# First prototype, need help with ideas



## Ratatoskr (Jan 20, 2012)

Here is my first design.


----------



## Jesus Freak (Dec 31, 2011)

I would make the slingshot the way it is!


----------



## newconvert (Dec 12, 2011)

looks weak, the entire body just reeks of snap! the design is ok except dont make the ss so anorexic.


----------



## smitty (Dec 17, 2009)

Don't you want at least a little bit of a handle? They can still be made small enough to fit into a pocket. I think it will be too hard to use with heavy bands, but if light bands are used it will work.


----------



## Pro-Shot (UK) Catapults (Apr 21, 2010)

Hi you could increase the internal rads for fork strength and take out some of the stright bottom with a big rad so it dont look so square?
still not bad for your first attempt at a slingshot design







dont give up on this just keep developing it with small tweaks and you will get there


----------



## whipcrackdeadbunny (May 22, 2010)

Hello; I know you're new here, but that is a very similar design to Gopher's and mine ...






Make it and use it as much as you want, but I'm afraid it's very similar.

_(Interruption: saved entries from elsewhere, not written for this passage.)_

/-- A cluster's operating point (spec/19 R359 to R362, R369): `code` is the code whose frequency is in force, `ratio` the level of
the converter ratio in force, `moving` the level it is changing to, `goal` the code of the newest move; `slack` says that it has
been slack since the last dwell boundary. -/
structure Cluster where
  supCap : BitVec 4 := 11
  mmcCap : BitVec 4 := 11
  ceil : BitVec 4 := 11
  code : BitVec 4 := 0
  ratio : Nat := 0
  moving : Option Nat := none
  goal : BitVec 4 := 0
  lowered : Nat := 2
  slack : Bool := false
  deriving DecidableEq, Repr

/-- A port's state (spec/24 R424). -/
inductive PortSt where | up | failover | retrain | down
  deriving DecidableEq, Repr

/-- The answer to a request of a peer (spec/24 R428). -/
inductive PeerReply where
  | data (bytes : List Byte)
  | done
  | error
  deriving DecidableEq, Repr

/-- `reply` is the newest answer to a request of the peer. -/
structure Port where
  state : PortSt := .down
  spareUsed : Bool := false
  badLane : BitVec 3 := 0
  enable : Bool := false
  retrains : Nat := 0
  infaults : Nat := 0
  fltAddr : BitVec 52 := 0
  fltCause : BitVec 4 := 0
  lane : BitVec 3 := 0
  replays : Nat := 0
  reply : Option PeerReply := none
  deriving DecidableEq, Repr

/-- A taken queue entry that has not completed (spec/03 R48, R49). -/
structure Taken where
  index : Nat
  kind : Nat
  token : Word
  addr : Word
  value : Word
  grid : Option Nat := none
  deriving DecidableEq, Repr

/-- A queue: TAIL and CPLHEAD as last read, entries taken and not complete, completions due, and what holds it: a head entry
that could not be read (R49), a bad CPLHEAD, a completion that could not be written (R51). -/
structure Queue where
  tail : W32 := 0
  cplSeen : W32 := 0
  taken : List Taken := []
  due : List (Word × Nat) := []
  holdHead : Bool := false
  holdCpl : Bool := false
  holdPost : Bool := false
  raise : Nat := 0
  deriving DecidableEq, Repr

/-- The completion of a request of the host (spec/24 R421, R430). -/
inductive HostReply where
  | data (bytes : List Byte)
  | poisoned
  | unsupported
  deriving DecidableEq, Repr

/-- The front end: `reply` is the newest completion of a request of the host, `mgmt` the management events, each with its port and new
state, oldest first (spec/24 R429), `locked` says that a firmware image was refused at power-up (R431). -/
structure Front where
  qtable : Word := 0
  qerr : BitVec 4096 := 0
  queues : Tab Queue := []
  lastServed : Tab Nat := []
  admitted : List Nat := []
  d3 : Bool := false
  nonce : BitVec 512 := 0
  mailbox : Nat := 0
  report : BitVec 3336 := 0
  stages : List (BitVec 512) := []
  version : Option W32 := none
  reply : Option HostReply := none
  mgmt : List (Nat × PortSt) := []
  locked : Bool := false
  deriving DecidableEq, Repr

/-- Supervisor registers of the whole module (spec/04 R80). -/
structure Sup where
  astable : Word := 0
  barstag : Word := 128
  slewctl : Word := 16
  sysevq : Word := 0
  sysTail : W32 := 0
  sysHead : W32 := 0
  preemptsel : Word := 0
  named : Option Nat := none
  namedState : Nat := 0
  portsel : Word := 0
  bar2map : Word := 0
  peerwin : Word := 0
  deriving DecidableEq, Repr

/-! ### Synchronisation objects and events -/

/-- The barrier of one unit: completed generations, teams that have arrived for the open one, injections still due
(cluster, generation), the core of the team that completed it, and the generation delivered to each team (spec/16 R332 to
R338). -/
structure Barrier where
  grid : Nat
  level : Nat
  unit : Nat
  done : Nat := 0
  arrived : List Nat := []
  inject : List Nat := []
  source : Nat := 0
  sent : Tab Nat := []
  delivered : Tab Nat := []
  deriving DecidableEq, Repr

/-- A TC0 packet in flight (spec/01 R21, spec/15 R330). -/
inductive Packet where
  | arrival (grid level unit team gen : Nat)
  | release (grid level unit team gen : Nat)
  | answer (group value : Nat)
  | element (group : Nat) (ord : Nat)
  | preempt (team : Nat)
  | restart (team : Nat)
  deriving DecidableEq, Repr

/-- A packet on its way; `seq` numbers the packets of the module as they are injected (spec/01 R22). -/
structure Signal where
  src : Nat
  dst : Nat
  packet : Packet
  seq : Nat := 0
  deriving DecidableEq, Repr

/-- An offer on its way to an endpoint, a packet like others (spec/16 R342); `issued` says that its `send` has issued, to an endpoint of
kind 2. -/
structure Offer where
  group : Nat
  src : Nat
  core : Nat
  ep : Nat
  value : Word
  try_ : Bool
  seq : Nat := 0
  issued : Bool := false
  deriving DecidableEq, Repr

structure SysEvent where
  kind : Nat
  core : Nat
  asid : Nat
  base : Nat
  addr : Nat
  cause : Nat
  deriving DecidableEq, Repr

/-- A stored word one of whose bytes fails its parity, or that is marked uncorrectable (spec/23 R409). -/
structure Err where
  site : ErrSite
  marked : Bool
  deriving DecidableEq, Repr

/-- Whose turn it is: a group issues its next word, or one event of the opcode table happens. -/
inductive Turn where
  | issue (group : Nat)
  | event (i : Instr)
  deriving DecidableEq, Repr

structure State where
  mem : List Host.Cell
  poison : List Nat
  front : Front
  sup : Sup
  gens : Tab W32
  grids : Tab Grid
  teams : Tab Team
  groups : Tab Group
  nextId : Nat
  cores : Tab Core
  clusters : Tab Cluster
  dies : Tab Die
  ports : Tab Port
  barriers : List Barrier
  signals : List Signal
  offers : List Offer
  tc0 : Nat
  sysev : List SysEvent
  errs : List Err
  agenda : List Turn
  cur : Option Nat
  fresh : Nat
  deriving DecidableEq, Repr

I have no link for Gopher's, but yours is like a cross between ours.


----------



## Ratatoskr (Jan 20, 2012)

I haven't seen yours, but i took gophers for inperation.


----------



## whipcrackdeadbunny (May 22, 2010)

hamman7 said:


> I haven't seen yours, but i took gophers for inperation.


Thought you might've.


----------



## newconvert (Dec 12, 2011)

whipcrackdeadbunny said:


> I haven't seen yours, but i took gophers for inperation.


Thought you might've.
[/quote]ditto............. both Gophers and WCDB's are solid design's,the moment i saw your's i knew where it came from, just beef it up just like theirs and it will be both safe and fun.


----------



## PrideProducts (Jan 4, 2012)

maybe a handle would help


----------